MediaWiki Code2Code Search

A high-performance semantic code search engine designed for the MediaWiki ecosystem. Built on the Qwen 0.6B neural retrieval model, optimized for large-scale codebases like MediaWiki Core, Extensions, and WMF Operations. Metadata is managed via indexed SQLite for sub-second responses and a low-memory footprint (Toolforge compatible).

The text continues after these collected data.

-- ==== Sys2Proof/Machine/System.lean ====
section
/-! DEFINITION. Fences, environment calls, trap return, WFI and SFENCE.VMA (spec/46_system.md R510 to R519). -/

namespace Sys2Proof.Machine

open Sys2Proof

/-- An instruction that raises IllegalInstruction below mode `least`, with its own bits (R514, R516, R517, R519). -/
def privileged (least : Priv) (i : Instr) (effect : Result) (s : State) : Result :=
  if Priv.rank s.priv < Priv.rank least then s.raise .illegalInstruction (encode i).bits else effect

/-- The environment call of a mode (R512). -/
def ecallExc : Priv → Exc
  | .u => .environmentCallFromU
  | .s => .environmentCallFromS
  | .m => .environmentCallFromM

/-- ECALL, from any encoding (R512). -/
def ecallOp (s : State) : Result := s.raise (ecallExc s.priv) 0#64

/-- EBREAK, from any encoding (R513). -/
def ebreakOp (s : State) : Result := s.raise .breakpoint s.pc

/-- `v[ASIDLEN-1:0]` (R9, R519). -/
def asidOf (x : Xlen) (v : Word) : BitVec 16 :=
  match x with
  | .rv32 => (v.extractLsb' 0 9).setWidth 16
  | .rv64 => v.extractLsb' 0 16

/-- The entries an SFENCE.VMA invalidates (R519).  The conditions `rs1 = 0` and `rs2 = 0` are on the register index. -/
def sfenceSelects (s : State) (rs1 rs2 : Reg) (e : TlbEntry) : Bool :=
  (decide (rs1 = 0#5) || sameVpn s.params.xlen e.level e.vpn (vpnOf s.params.xlen (s.reg rs1)))
  && (decide (rs2 = 0#5) || (!e.g && e.asid == asidOf s.params.xlen (s.reg rs2)))

/-- FENCE (R510) -/
def execFence (_fm _pred _succ : BitVec 4) (_rs1 _rd : Reg) (s : State) : Result :=
  .next (s.advance 4)

/-- FENCE.I (R511) -/
def execFenceI (_imm : BitVec 12) (_rs1 _rd : Reg) (s : State) : Result :=
  .next (s.advance 4)

/-- ECALL (R512) -/
def execEcall (s : State) : Result :=
  ecallOp s

/-- EBREAK (R513) -/
def execEbreak (s : State) : Result :=
  ebreakOp s

/-- SRET (R517) -/
def execSret (s : State) : Result :=
  privileged .s .sret (.next s.returnS) s

/-- MRET (R516) -/
def execMret (s : State) : Result :=
  privileged .m .mret (.next s.returnM) s

/-- WFI (R514) -/
def execWfi (s : State) : Result :=
  privileged .s .wfi (.next (s.advance 4)) s

/-- SFENCE.VMA (R519) -/
def execSfenceVma (rs1 rs2 : Reg) (s : State) : Result :=
  privileged .s (.sfenceVma rs1 rs2)
    (.next ({ s with tlb := s.tlb.invalidate (sfenceSelects s rs1 rs2) }.advance 4)) s

end Sys2Proof.Machine
end

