-- ==== Sys2Proof/Machine/CsrInstr.lean ====
section
/-! DEFINITION. The CSR instructions (spec/45_csr.md R490 to R498). -/

namespace Sys2Proof.Machine

open Sys2Proof

/-- The common form (R491): the check, the read of the view, the write of `new(old)` if the instruction writes, `rd`.
`i` is the instruction itself, whose bits are the trap value of IllegalInstruction (R490). -/
def csrOp (i : Instr) (rd : Reg) (csr : CsrIndex) (writes : Bool) (new : Word → Word) (s : State) : Result :=
  match s.csrCheck csr writes with
  | none => s.raise .illegalInstruction (encode i).bits
  | some c =>
    .next (((if writes then s.writeCsr c (new (s.readCsr c)) else s).setReg rd (s.readCsr c)).advance 4)

/-- CSRRW (R492) -/
def execCsrrw (rd rs1 : Reg) (csr : CsrIndex) (s : State) : Result :=
  csrOp (.csrrw rd rs1 csr) rd csr true (fun _ => s.reg rs1) s

/-- CSRRS (R493) -/
def execCsrrs (rd rs1 : Reg) (csr : CsrIndex) (s : State) : Result :=
  csrOp (.csrrs rd rs1 csr) rd csr (decide (rs1 ≠ 0#5)) (fun old => old ||| s.reg rs1) s

/-- CSRRC (R494) -/
def execCsrrc (rd rs1 : Reg) (csr : CsrIndex) (s : State) : Result :=
  csrOp (.csrrc rd rs1 csr) rd csr (decide (rs1 ≠ 0#5)) (fun old => old &&& ~~~s.reg rs1) s

/-- CSRRWI (R495) -/
def execCsrrwi (rd : Reg) (uimm : BitVec 5) (csr : CsrIndex) (s : State) : Result :=
  csrOp (.csrrwi rd uimm csr) rd csr true (fun _ => uimm5 uimm) s

/-- CSRRSI (R496) -/
def execCsrrsi (rd : Reg) (uimm : BitVec 5) (csr : CsrIndex) (s : State) : Result :=
  csrOp (.csrrsi rd uimm csr) rd csr (decide (uimm ≠ 0#5)) (fun old => old ||| uimm5 uimm) s

/-- CSRRCI (R497) -/
def execCsrrci (rd : Reg) (uimm : BitVec 5) (csr : CsrIndex) (s : State) : Result :=
  csrOp (.csrrci rd uimm csr) rd csr (decide (uimm ≠ 0#5)) (fun old => old &&& ~~~uimm5 uimm) s

end Sys2Proof.Machine
end

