/-- `i` is a CSR instruction with CSR index `csr` (R225, R231). -/
inductive CsrForm : Instr → CsrIndex → Prop
  | csrrw (rd rs1 : Reg) (csr : CsrIndex) : CsrForm (.csrrw rd rs1 csr) csr
  | csrrs (rd rs1 : Reg) (csr : CsrIndex) : CsrForm (.csrrs rd rs1 csr) csr
  | csrrc (rd rs1 : Reg) (csr : CsrIndex) : CsrForm (.csrrc rd rs1 csr) csr
  | csrrwi (rd : Reg) (uimm : BitVec 5) (csr : CsrIndex) : CsrForm (.csrrwi rd uimm csr) csr
  | csrrsi (rd : Reg) (uimm : BitVec 5) (csr : CsrIndex) : CsrForm (.csrrsi rd uimm csr) csr
  | csrrci (rd : Reg) (uimm : BitVec 5) (csr : CsrIndex) : CsrForm (.csrrci rd uimm csr) csr

/-! ### The page walk as a relation (R165) -/

/-- How a walk ends. -/
inductive WalkEnd where
  | leaf (pte : Nat) (level : Nat)
  | pageFault
  | accessFault
  deriving DecidableEq, Repr

/-- The physical address of the entry of level `i` for `va` in the table at `a`: `a + VPN[i](va) * PTESIZE` (R164). -/
def entryAddr (x : Xlen) (a i : Nat) (va : Word) : Nat :=
  match x with
  | .rv32 => a + va.toNat / 2 ^ (12 + 10 * i) % 1024 * 4
  | .rv64 => a + va.toNat / 2 ^ (12 + 9 * i) % 512 * 8

/-- PTESIZE (R164) -/
def entryBytes : Xlen → Nat
  | .rv32 => 4
  | .rv64 => 8

/-- Bit `i` of an entry. -/
def entryBit (pte i : Nat) : Prop := pte / 2 ^ i % 2 = 1

/-- `pte.PPN` (R169): 22 bits on Sv32, 44 bits on Sv39, from bit 10 up. -/
def entryPpn (x : Xlen) (pte : Nat) : Nat :=
  match x with
  | .rv32 => pte / 2 ^ 10 % 2 ^ 22
  | .rv64 => pte / 2 ^ 10 % 2 ^ 44

/-- The physical address of the root table, from `satp.PPN` (R90, R165). -/
def rootTable (x : Xlen) (satp : Nat) : Nat :=
  match x with
  | .rv32 => satp % 2 ^ 22 * 4096
  | .rv64 => satp % 2 ^ 44 * 4096

/-- The loop of `Walk`, line by line (R165): from level `i`, with the table at physical address `a`. -/
inductive Walks (p : Params) (m : Memory) (va : Word) : Nat → Nat → WalkEnd → Prop
  /-- a byte of the entry is not accessible -/
  | denied {i a k : Nat} (hk : k < entryBytes p.xlen)
      (h : accessible p (entryAddr p.xlen a i va + k) = false) : Walks p m va i a .accessFault
  /-- V = 0, or R = 0 and W = 1 -/
  | invalid {i a : Nat} (pte : Nat)
      (hacc : ∀ k, k < entryBytes p.xlen → accessible p (entryAddr p.xlen a i va + k) = true)
      (hpte : pte = leNat m (addrRange (entryAddr p.xlen a i va) (entryBytes p.xlen)))
      (h : ¬ entryBit pte 0 ∨ (¬ entryBit pte 1 ∧ entryBit pte 2)) : Walks p m va i a .pageFault
  /-- a leaf: R = 1 or X = 1 -/
  | leaf {i a : Nat} (pte : Nat)
      (hacc : ∀ k, k < entryBytes p.xlen → accessible p (entryAddr p.xlen a i va + k) = true)
      (hpte : pte = leNat m (addrRange (entryAddr p.xlen a i va) (entryBytes p.xlen)))
      (hv : entryBit pte 0) (hw : entryBit pte 1 ∨ ¬ entryBit pte 2) (h : entryBit pte 1 ∨ entryBit pte 3) :
      Walks p m va i a (.leaf pte i)
  /-- a pointer at level 0 -/
  | bottom {a : Nat} (pte : Nat)
      (hacc : ∀ k, k < entryBytes p.xlen → accessible p (entryAddr p.xlen a 0 va + k) = true)
      (hpte : pte = leNat m (addrRange (entryAddr p.xlen a 0 va) (entryBytes p.xlen)))
      (hv : entryBit pte 0) (h : ¬ entryBit pte 1 ∧ ¬ entryBit pte 2 ∧ ¬ entryBit pte 3) :
      Walks p m va 0 a .pageFault
  /-- a pointer: on to the table it names -/
  | pointer {i a : Nat} (pte : Nat) {r : WalkEnd}
      (hacc : ∀ k, k < entryBytes p.xlen → accessible p (entryAddr p.xlen a (i + 1) va + k) = true)
      (hpte : pte = leNat m (addrRange (entryAddr p.xlen a (i + 1) va) (entryBytes p.xlen)))
      (hv : entryBit pte 0) (h : ¬ entryBit pte 1 ∧ ¬ entryBit pte 2 ∧ ¬ entryBit pte 3)
      (next : Walks p m va i (entryPpn p.xlen pte * 4096) r) : Walks p m va (i + 1) a r
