/-- What a CSR reads after a write of `v`: the write masks, the legalisers and the fixed bits. -/
def Obligations.CsrWriteThenRead : Prop :=
  ∀ (s : State) (v : Word), CsrInv s → Fits s.params.xlen v →
    let fixed : Word := match s.params.xlen with | .rv32 => 0#64 | .rv64 => 0x0000000A00000000#64
    let after : Csr → Word := fun c => (s.writeCsr c v).readCsr c
    (v.extractLsb' 11 2 ≠ 2#2 → after .mstatus = fixed ||| (v &&& 0xE19AA#64))
    ∧ (v.extractLsb' 11 2 = 2#2 →
      after .mstatus = fixed ||| (v &&& 0xE01AA#64) ||| (s.readCsr .mstatus &&& 0x1800#64))
    ∧ after .medeleg = v &&& 0xB3FF#64 ∧ after .mideleg = v &&& 0x222#64
    ∧ after .mie = v &&& 0xAAA#64 ∧ after .mip = v &&& 0x222#64
    ∧ (v.toNat % 4 < 2 → after .mtvec = v ∧ after .stvec = v)
    ∧ (2 ≤ v.toNat % 4 → after .mtvec = (v &&& ~~~3#64) ||| (s.csr.mtvec &&& 3#64)
      ∧ after .stvec = (v &&& ~~~3#64) ||| (s.csr.stvec &&& 3#64))
    ∧ after .mepc = v &&& (if s.params.cEnabled = true then ~~~1#64 else ~~~3#64)
    ∧ after .sepc = v &&& (if s.params.cEnabled = true then ~~~1#64 else ~~~3#64)
    ∧ after .mcause = v ∧ after .scause = v ∧ after .mtval = v ∧ after .stval = v
    ∧ after .mscratch = v ∧ after .sscratch = v
    ∧ (s.params.xlen = .rv32 → after .satp = v)
    ∧ (s.params.xlen = .rv64 →
      after .satp = if v.toNat / 2 ^ 60 = 0 ∨ v.toNat / 2 ^ 60 = 8 then v else s.csr.satp)

/-- The views: `sstatus` of `mstatus`, `sie` of `mie`, `sip` of `mip`, what they read and what a write through them
changes; the fixed registers. -/
def Obligations.CsrViews : Prop :=
  ∀ (s : State) (v : Word), CsrInv s → Fits s.params.xlen v →
    s.readCsr .sstatus = s.readCsr .mstatus
      &&& (match s.params.xlen with | .rv32 => 0x800DE762#64 | .rv64 => 0x80000003000DE762#64)
    ∧ s.readCsr .sie = s.csr.mie &&& s.csr.mideleg ∧ s.readCsr .sip = s.csr.mip &&& s.csr.mideleg
    ∧ (s.writeCsr .sstatus v).readCsr .mstatus = (s.readCsr .mstatus &&& ~~~0xC0122#64) ||| (v &&& 0xC0122#64)
    ∧ (s.writeCsr .sie v).csr.mie = (s.csr.mie &&& ~~~s.csr.mideleg) ||| (v &&& s.csr.mideleg)
    ∧ (s.writeCsr .sip v).csr.mip = (if s.csr.mideleg.getLsbD 1 = true then
        (s.csr.mip &&& ~~~2#64) ||| (v &&& 2#64) else s.csr.mip)
    ∧ s.readCsr .misa = (match s.params.xlen with | .rv32 => 0x40141101#64 | .rv64 => 0x8000000000141101#64)
        + (if s.params.cEnabled = true then 4#64 else 0#64)
    ∧ (s.writeCsr .misa v).csr = s.csr
    ∧ s.readCsr .mvendorid = 0#64 ∧ s.readCsr .marchid = 0#64 ∧ s.readCsr .mimpid = 0#64 ∧ s.readCsr .mhartid = 0#64
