-- ==== Sys2Proof/Machine/HostInterface.lean ====
section
/-! DEFINITION. What the host does to the hart between steps (spec/70_reset_and_hazards.md R693, R699, R702): the load,
the run, the poke and the exit value.  No step of the hart calls any of it (DESIGN CHOICE, log entry 11). -/

namespace Sys2Proof.Machine

open Sys2Proof

/-- What the loader is given (R693). -/
structure Image where
  /-- ENTRY; an odd one is kept as given (DESIGN CHOICE, log entry 14) -/
  entry : Word
  /-- SP0 / 16, so that SP0 mod 16 = 0 -/
  sp : BitVec 60
  /-- `__global_pointer$`, or 0 -/
  gp : Word
  a0 : Word
  a1 : Word
  /-- a user-mode image: the first mode is U, else INITIAL_PRIV -/
  user : Bool
  /-- runs of bytes at physical addresses -/
  segments : List (Nat × List Byte)
  deriving DecidableEq, Repr

/-- Writes a run of bytes from `a` on.  A byte at or above 2^PA_BITS is stored like any other and no access of the hart
reads it (DESIGN CHOICE, log entry 15: R693 and R702 do not say). -/
def Memory.writeRun (m : Memory) : Nat → List Byte → Memory
  | _, [] => m
  | a, b :: bs => Memory.writeRun (m.write a b) (a + 1) bs

/-- The initial `sp`: `SP0`, a multiple of 16 (R693). -/
def Image.sp0 (im : Image) : Word := im.sp ++ 0#4

/-- The state a loader leaves for the first step, on a hart with parameters `p` (R693); `ra` is 0.  The pc is ENTRY at
XLEN bits, bit 0 as given (DESIGN CHOICE, log entry 14). -/
def State.loaded (p : Params) (im : Image) : State :=
  { ((((((State.resetWith p).setPc im.entry).setReg 2#5 im.sp0).setReg 3#5 im.gp).setReg 10#5 im.a0).setReg 11#5 im.a1)
    with
    priv := if im.user then .u else p.initialPriv
    mem := im.segments.foldl (fun m seg => Memory.writeRun m seg.1 seg.2) [] }

/-- The run with budget `n` (R702): steps until `halt_requested`, `n` steps done, or the host's interrupt flag.  The flag
is read before each step; `interrupted k` is its value when `k` steps of the budget are left.  A stop leaves the state as
after the last step, so that the run may resume. -/
def State.run (interrupted : Nat → Bool) : Nat → State → Result
  | 0, s => .next s
  | n + 1, s =>
    if s.haltRequested || interrupted (n + 1) then .next s
    else
      match step s with
      | .next t => State.run interrupted n t
      | .fault f => .fault f
      | .refused r => .refused r

/-- A host write of one byte of memory: it clears the reservation and leaves the TLB (R453, R702).  At or above 2^PA_BITS
it is stored like any other byte (DESIGN CHOICE, log entry 15). -/
def State.pokeMemory (s : State) (pa : Nat) (b : Byte) : State := { s with mem := s.mem.write pa b, resv := none }

/-- A host write of a register (R702). -/
def State.pokeReg (s : State) (r : Reg) (v : Word) : State := s.setReg r v

/-- A host write of the pc (R702): at XLEN bits, bit 0 as given (DESIGN CHOICE, log entry 14: R45 says that bit 0 of the pc
is always 0, and R702 puts no bound on the value). -/
def State.pokePc (s : State) (v : Word) : State := s.setPc v

/-- A host write of a CSR follows its write rule and side effect (R702, R57, R91). -/
def State.pokeCsr (s : State) (c : Csr) (v : Word) : State := s.writeCsr c v

/-- The host clears `halt_requested` (R50, R702). -/
def State.clearHalt (s : State) : State := { s with haltRequested := false }

/-- The exit value: `a0` (R699). -/
def State.exitValue (s : State) : Word := s.reg 10#5

end Sys2Proof.Machine
end

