/-- (R396) -/
theorem test_bge : (one ((at32.setReg 11#5 0xFFFFFFFF#64).setReg 12#5 0x1#64) 0xFEC5DCE3).pc = 0x1004#64 := by decide

/-- vector CTL-9 (R397) -/
theorem test_bltu : (one ((at32.setReg 11#5 0xFFFFFFFF#64).setReg 12#5 0x1#64) 0xFEC5ECE3).pc = 0x1004#64 := by decide

/-- (R398) -/
theorem test_bgeu : (one ((at32.setReg 11#5 0xFFFFFFFF#64).setReg 12#5 0x1#64) 0xFEC5FCE3).pc = 0xFF8#64 := by decide

/-- vector LS-1 (R422) -/
theorem test_lb :
    (one (put (at32.setReg 11#5 0x2000#64) 0x1FFF 1 0x80) 0xFFF58503).reg 10#5 = 0xFFFFFF80#64 := by decide

/-- (R423) -/
theorem test_lh :
    (one (put (at64.setReg 11#5 0x2000#64) 0x1FFF 2 0x8001) 0xFFF59503).reg 10#5 = 0xFFFFFFFFFFFF8001#64 := by decide

/-- vector LS-7 (R424) -/
theorem test_lw :
    (one (put (at64.setReg 11#5 0x2000#64) 0x1FFF 4 0x80000000) 0xFFF5A503).reg 10#5 =
      0xFFFFFFFF80000000#64 := by decide

/-- (R425) -/
theorem test_ld :
    (one (put (at64.setReg 11#5 0x2000#64) 0x1FFF 8 0x8899AABBCCDDEEFF) 0xFFF5B503).reg 10#5 =
      0x8899AABBCCDDEEFF#64 := by decide

/-- vector LS-1 (R426) -/
theorem test_lbu : (one (put (at32.setReg 11#5 0x2000#64) 0x1FFF 1 0x80) 0xFFF5C503).reg 10#5 = 0x80#64 := by decide

/-- (R427) -/
theorem test_lhu : (one (put (at32.setReg 11#5 0x2000#64) 0x1FFF 2 0x8001) 0xFFF5D503).reg 10#5 = 0x8001#64 := by decide

/-- vector LS-7 (R428) -/
theorem test_lwu :
    (one (put (at64.setReg 11#5 0x2000#64) 0x1FFF 4 0x80000000) 0xFFF5E503).reg 10#5 = 0x80000000#64 := by decide

/-- vector LS-5 (R424, R143, R420) -/
theorem test_lw_outside_memory :
    let t := one (at64.setReg 11#5 0x8000000000#64) 0x0005A003
    t.csr.mcause = 0x5#64 ∧ t.csr.mtval = 0x8000000000#64 ∧ t.pc = 0x8000#64 := by decide

/-- (R429, R150) -/
theorem test_sb :
    get (one (put ((at32.setReg 11#5 0x2000#64).setReg 12#5 0xAABBCCDD#64) 0x2000 4 0x11111111) 0x00C581A3) 0x2000 4 =
      0xDD111111#64 := by decide

/-- vector LS-8 (R430, R150) -/
theorem test_sh :
    get (one (put ((at32.setReg 11#5 0x2000#64).setReg 12#5 0xAABBCCDD#64) 0x2000 4 0x11111111) 0x00C59023) 0x2000 4 =
      0x1111CCDD#64 := by decide

/-- vector LS-6: nothing is written (R431, R155) -/
theorem test_sw_outside_memory :
    let t := one (at64.setReg 11#5 0x7FFFFFFFFE#64) 0x00B5A023
    t.csr.mcause = 0x7#64 ∧ get t 0x7FFFFFFFFE 2 = 0x0#64 := by decide

/-- (R431) -/
theorem test_sw :
    get (one ((at64.setReg 11#5 0x2000#64).setReg 12#5 0xFFFFFFFFFFFFFFFE#64) 0x00C5A023) 0x2000 8 =
      0xFFFFFFFE#64 := by decide

/-- vector LS-3 (R432, R150) -/
theorem test_sd :
    let t := one ((at64.setReg 11#5 0x2000#64).setReg 12#5 0x102030405060708#64) 0x00C5B0A3
    get t 0x2001 1 = 0x8#64 ∧ get t 0x2008 1 = 0x1#64 := by decide

/-- (R455, R450) -/
theorem test_lr_w :
    let t := one (put (at64.setReg 10#5 0x1100#64) 0x1100 4 0x80000005) 0x100522AF
    t.reg 5#5 = 0xFFFFFFFF80000005#64 ∧ t.resv = some { addr := 0x1100#64, size := .word } := by decide

/-- vector AMO-2 (R455, R152) -/
theorem test_lr_w_misaligned :
    let t := one (at32.setReg 10#5 0x1102#64) 0x100522AF
    t.csr.mcause = 0x4#64 ∧ t.csr.mtval = 0x1102#64 := by decide

/-- (R456, R450) -/
theorem test_lr_d :
    let t := one (put (at64.setReg 10#5 0x1100#64) 0x1100 8 0x8000000000000000) 0x100532AF
    t.reg 5#5 = 0x8000000000000000#64 ∧ t.resv = some { addr := 0x1100#64, size := .double } := by decide

/-- vector AMO-3 (R457, R451) -/
theorem test_sc_w_fails :
    let t := one (put ((at32.setReg 10#5 0x1100#64).setReg 7#5 0x9#64) 0x1100 4 0x5) 0x1875232F
    t.reg 6#5 = 0x1#64 ∧ get t 0x1100 4 = 0x5#64 := by decide

/-- vector AMO-9, second step (R457, R451) -/
theorem test_sc_w :
    let t := one (reserve ((at32.setReg 10#5 0x1100#64).setReg 7#5 0x9#64) 0x1100 .word) 0x1875232F
    t.reg 6#5 = 0x0#64 ∧ get t 0x1100 4 = 0x9#64 ∧ t.resv = none := by decide

/-- (R458, R451) -/
theorem test_sc_d :
    let t := one (reserve ((at64.setReg 10#5 0x1100#64).setReg 7#5 0xFFFFFFFFFFFFFFFF#64) 0x1100 .double) 0x1875332F
    t.reg 6#5 = 0x0#64 ∧ get t 0x1100 8 = 0xFFFFFFFFFFFFFFFF#64 := by decide

/-- the reservation is for another size (R458, R451) -/
theorem test_sc_d_other_size :
    let t := one (reserve ((at64.setReg 10#5 0x1100#64).setReg 7#5 0xFFFFFFFFFFFFFFFF#64) 0x1100 .word) 0x1875332F
    t.reg 6#5 = 0x1#64 ∧ get t 0x1100 8 = 0x0#64 := by decide

/-- (R461, R460) -/
theorem test_amoswap_w :
    let t := one (put ((at64.setReg 10#5 0x1100#64).setReg 6#5 0x12345678#64) 0x1100 4 0x80000001) 0x086522AF
    t.reg 5#5 = 0xFFFFFFFF80000001#64 ∧ get t 0x1100 8 = 0x12345678#64 := by decide

/-- (R462) -/
theorem test_amoswap_d :
    let t := one (put ((at64.setReg 10#5 0x1100#64).setReg 6#5 0x2#64) 0x1100 8 0x8000000000000001) 0x086532AF
    t.reg 5#5 = 0x8000000000000001#64 ∧ get t 0x1100 8 = 0x2#64 := by decide

/-- the 32-bit sum wraps inside the word (R463) -/
theorem test_amoadd_w :
    let t := one (put ((at64.setReg 10#5 0x1100#64).setReg 6#5 0x1#64) 0x1100 4 0xFFFFFFFF) 0x006522AF
    t.reg 5#5 = 0xFFFFFFFFFFFFFFFF#64 ∧ get t 0x1100 8 = 0x0#64 := by decide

As featured on Wikimedia Diff.

✨ Key Features

📂 Global MediaWiki Indexing: Covers Core, Extensions, Skins, Libraries, Services, and more (2,400+ unique repos).
🧠 Single-Stage Neural Retrieval: Uses Qwen3-Embedding-0.6B with FAISS IndexIVFPQ for lightning-fast results (approx. 0.3s).
🌳 Granular Structural Filtering: High-precision extraction and filtering of Functions, Types, Template Functions, and Template Types across 10 languages.
🏗️ Split-Build Architecture: Optimized for asymmetric hardware—run heavy extraction on a laptop and neural vectorization on a GPU.
🌍 Massive Localization Footprint: Fully localized UI supporting 17 languages.
🎨 Codex UI: A clean, accessible frontend built with Wikimedia's Codex Design System for a native look and feel.
🔍 Advanced Multi-select Filtering: Granular control over results by repository group, programming language, and entry type.

📂 Project Structure

mediawiki-code2code-search/
├── frontend/                  # Codex-based Static Frontend
│   ├── css/style.css          # Stylesheets using the Codex Design System
│   ├── js/main.js             # Main frontend application logic
│   └── i18n/                  # Localization JSONs supporting 17 languages
├── backend/                   # FAISS Index, SQLite & Vector DB Management
│   ├── generate_embeddings.py # Computes neural embeddings from raw snippets (saves embeddings.npy)
│   ├── build_index.py         # Trains and builds the FAISS search index from saved embeddings
│   ├── migrate_to_sqlite.py   # RAM optimization script (JSON metadata -> SQLite)
│   ├── functions.db           # SQLite metadata store for fast lookups
│   └── mediawiki.index        # Compiled FAISS vector index
├── preprocessing/             # Global-Scale Indexing Pipeline (Phases 1-3)
│   ├── list_repos.py          # Discovers and lists 2,400+ MediaWiki repositories
│   ├── download_repos.py      # Handles shallow clones of target repositories
│   ├── extract_entities.py    # Structural parsing & AST entity extraction
│   ├── archive_to_swh.py      # Software Heritage archiving pipeline scripts
│   └── resolve_swh_hashes.py  # Resolves local Git hashes to SWH SHA1 IDs
├── tests/                     # Parser & API Verification Suite
│   ├── test_api.py            # Backend API endpoint tests
│   ├── test_*_parser.py       # Syntax extraction validations for 10+ languages
│   └── example.*              # Target language snippets parsed during testing
├── scripts/                   # Internal utilities & metadata migration helpers
├── manuscript/                # Academic paper & System documentation (LaTeX)
│   ├── main.tex               # Manuscript source file documenting architecture
│   └── main.pdf               # Compiled system documentation/paper
├── app.py                     # Root FastAPI web application entry point
├── requirements.txt           # Python backend dependencies
└── CITATION.cff               # CITATION file for academic/repository reference

🚀 Scaling & Pipeline

The indexing pipeline is designed for a mass-scale, distributed build.

🛠️ Setup

Backend (Python)

Create and activate a virtual environment (optional but recommended), then install dependencies:

python -m venv venv
# Windows:
.\venv\Scripts\activate
# Linux/macOS:
source venv/bin/activate

pip install -r requirements.txt

Frontend (Static Assets)

The frontend is built with vanilla JavaScript and the Codex Design System. It consists of static HTML, CSS, and JS files located in the frontend/ directory. These files are served directly by the FastAPI backend.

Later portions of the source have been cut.